Stand for Something: The Battle for America's Soul
- Authors: John Kasich
- Language: English
- Subject: Politics of the United States
- Genre: non-fiction
- Publisher: Warner Books
- Publication date: 2006
- Publication place: United States
- Pages: 244
- ISBN: 9780446578417
- OCLC: 62324923

= Stand for Something: The Battle for America's Soul =

2006 book by John Kasich

Stand for Something: The Battle for America's Soul is a 2006 book by the American politician John Kasich.

==Summary==
In Stand for Something, Kasich argues that America can recover its shared values of personal responsibility, honesty, accountability and integrity if each of us acts to "set right the moral pendulum in our own lives."

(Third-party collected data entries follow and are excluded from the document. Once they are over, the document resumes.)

-- ==== Sys2Proof/Machine/Micro.lean ====
section
/-! DEFINITION. The micro-step level (00_scope.md R3): the sequencer and its transitions (10_state.md R40,
42_primitive_root_search.md R139, 44_forward_ntt.md R152, 45_inverse_ntt.md R162). A command that had to wait for the
entropy source goes on by these micro-steps (log entry 16); a command that does not wait runs whole inside one step, and
its result is the state its micro-steps reach (R3). -/

namespace Sys2Proof.Machine

/-- The position after a stage butterfly of FNTT, or the completion after the last (R152). -/
def fnttAdvance (n : Nat) (p : LoopPos) (s : State) : State :=
  match fnttNext n p with
  | some p' => setSeq (.fntt p'.m p'.i p'.j) s
  | none => completeCommand .ok s

/-- The position after a stage butterfly of INTT, or the first scaling after the last (R162). -/
def inttAdvance (n : Nat) (p : LoopPos) (s : State) : State :=
  match inttNext n p with
  | some p' => setSeq (.intt p'.m p'.i p'.j) s
  | none => setSeq (.inttScale 0) s

/-- The entry of attempt `k`: `REG.ATTEMPT <- k`, `seq <- ROOT(k, DRAW)` (R130, R139). -/
def enterAttempt (k : Nat) (s : State) : State := setSeq (.root k (.draw 1)) (setAttempt k s)

/-- The micro-step of a phase of attempt `k` (R139); `none` while the source has not answered the current draw. -/
def rootStep (k : Nat) (phase : RootPhase) (s : State) : Option State :=
  let q := s.q.toNat
  match phase with
  | .draw d =>
    if q - 1 < 2 then some (completeCommand .invalidRange s)
    else if q - 1 = 2 then some (setSeq (.root k (.expR 2)) s)
    else match drawOnce 2 (q - 1 - 2) s.entropy with
      | .accepted x rest => some (setSeq (.root k (.expR x)) (setEntropy rest s))
      | .rejected rest => some (setSeq (.root k (.draw (d + 1))) (setEntropy rest s))
      | .starved => none
  | .expR x => some (setSeq (.root k (.expN (modExp x s.r.toNat q))) s)
  | .expN candidate => some (setSeq (.root k (.test candidate (modExp candidate s.n.toNat q))) s)
  | .test candidate chk =>
    if chk = q - 1 then some (completeCommand .ok (setPsi candidate s))
    else if k < Config.attemptsMax then some (enterAttempt (k + 1) s)
    else some (completeCommand .rootNotFound s)

/-- The micro-step of draw `d` of a RNDRANGE (R121, R123); `none` while the source has not answered it. -/
def rndrangeStep (d : Nat) (s : State) : Option State :=
  match drawOnce s.opa.toNat (s.opb.toNat - s.opa.toNat) s.entropy with
  | .accepted v rest => some (completeCommand .ok (setRes v (setEntropy rest s)))
  | .rejected rest => some (setSeq (.draw (d + 1)) (setEntropy rest s))
  | .starved => none

/-- One micro-step of the engine: `none` when it does not move, because it is idle or waits for the entropy source
(R124). -/
def microStep (s : State) : Result (Option State) :=
  let n := s.n.toNat
  let q := s.q.toNat
  match s.seq with
  | .idle => .next none
  | .fntt m i j => andThen (fnttAt n q ⟨m, i, j⟩ s) fun s' => .next (some (fnttAdvance n ⟨m, i, j⟩ s'))
  | .intt m i j => andThen (inttAt n q ⟨m, i, j⟩ s) fun s' => .next (some (inttAdvance n ⟨m, i, j⟩ s'))
  | .inttScale j =>
    andThen (scaleAt q s.nInv.toNat j s) fun s' =>
      .next (some (if j + 1 < n then setSeq (.inttScale (j + 1)) s' else completeCommand .ok s'))
  | .twgenPow dest i power ps =>
    let p := mulMod power (twiddleRoot dest s) q
    .next (some (setSeq (if i + 1 < n then .twgenPow dest (i + 1) p (ps ++ [p]) else .twgenPerm dest 0 (ps ++ [p])) s))
  | .twgenPerm _ _ [] => .next (some (completeCommand .ok s))
  | .twgenPerm dest i (p :: ps) =>
    andThen (placePower dest (log2 n) (p, i) s) fun s' =>
      .next (some (if i + 1 < n then setSeq (.twgenPerm dest (i + 1) ps) s' else completeCommand .ok s'))
  | .bitrev _ [] => .next (some (completeCommand .ok s))
  | .bitrev i (w :: ws) =>
    andThen (placeOld (log2 n) (w, i) s) fun s' =>
      .next (some (if i + 1 < n then setSeq (.bitrev (i + 1) ws) s' else completeCommand .ok s'))
  | .root k phase => .next (rootStep k phase s)
  | .draw d => .next (rndrangeStep d s)

/-- `k` micro-steps, fewer when the engine stops moving. -/
def microRun : Nat → State → Result State
  | 0, s => .next s
  | k + 1, s =>
    andThen (microStep s) fun o =>
      match o with
      | some s' => microRun k s'
      | none => .next s

/-- How a command enters its first micro-step (R40): its checks, then the first position; a command whose pseudocode has
no position, or none for these operands, completes at once. -/
def startTwgen (dest : Space) (s : State) : Result Finish :=
  withNQ s fun n q =>
    .next (.waiting (setSeq (if 1 < n then .twgenPow dest 1 (1 % q) [1 % q] else .twgenPerm dest 0 [1 % q]) s))

/-- The first position of FNTT (R152): for `n = 1` the sequencer goes `IDLE -> IDLE`. -/
def startFntt (s : State) : Result Finish :=
  withNQ s fun n _ => if 1 < n then .next (.waiting (setSeq (.fntt 1 0 0) s)) else finish s

/-- The first position of INTT (R162): for `n = 1` the scaling at once. -/
def startIntt (s : State) : Result Finish :=
  withNQ s fun n q =>
    match modInv n q with
    | none => raise .notInvertible s
    | some ninv => .next (.waiting (setSeq (if 1 < n then .intt n 0 0 else .inttScale 0) (setNInv ninv s)))

/-- The first position of BITREV, with its snapshot (R172). -/
def startBitrev (s : State) : Result Finish :=
  withN s fun n => andThen (readWords .a s n 0) fun old => .next (.waiting (setSeq (.bitrev 0 old) s))

/-- The first position of FINDROOT and FINDROOT.A (R130, R139). -/
def startFindroot (auto : Bool) (s : State) : Result Finish :=
  withNQ s fun n q => .next (.waiting (enterAttempt 1 (prepareR auto n q s)))

/-- The first position of RNDRANGE (R121): only a proper range reaches a draw. -/
def startRndrange (s : State) : Result Finish :=
  if s.opb.toNat < s.opa.toNat then raise .invalidRange s
  else if s.opa.toNat = s.opb.toNat then finish (setRes s.opa.toNat s)
  else .next (.waiting (setSeq (.draw 1) s))

/-- The start of a command at the micro-step level: the frame's start, then the first position (47_system.md R181,
10_state.md R40). -/
def startCommand (i : Instr) (s : State) : Result State :=
  match i with
  | .nop => execNop s
  | .mulmod => execMulmod s
  | .modinv => execModinv s
  | .rndrange => runCommand startRndrange s
  | .findroot => runCommand (startFindroot false) s
  | .findrootA => runCommand (startFindroot true) s
  | .twgenF => runCommand (startTwgen .tf) s
  | .twgenI => runCommand (startTwgen .ti) s
  | .fntt => runCommand startFntt s
  | .intt => runCommand startIntt s
  | .bitrev => runCommand startBitrev s

end Sys2Proof.Machine
end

Kasich criticizes politicians who are more interested in getting reelected than in serving the public good. Among the political leaders he admires for pursuing the public good are civil rights activist Martin Luther King Jr. and presidents Franklin D. Roosevelt and Ronald Reagan, each of whom he views as inspiring people "to do better in their own lives."

The book includes descriptions of his working-class childhood in McKees Rocks, Pennsylvania, the son of a letter carrier. He discloses to his readers that although he served as an altar boy in his childhood parish, he liked girls "too much" to seriously contemplate entering the priesthood.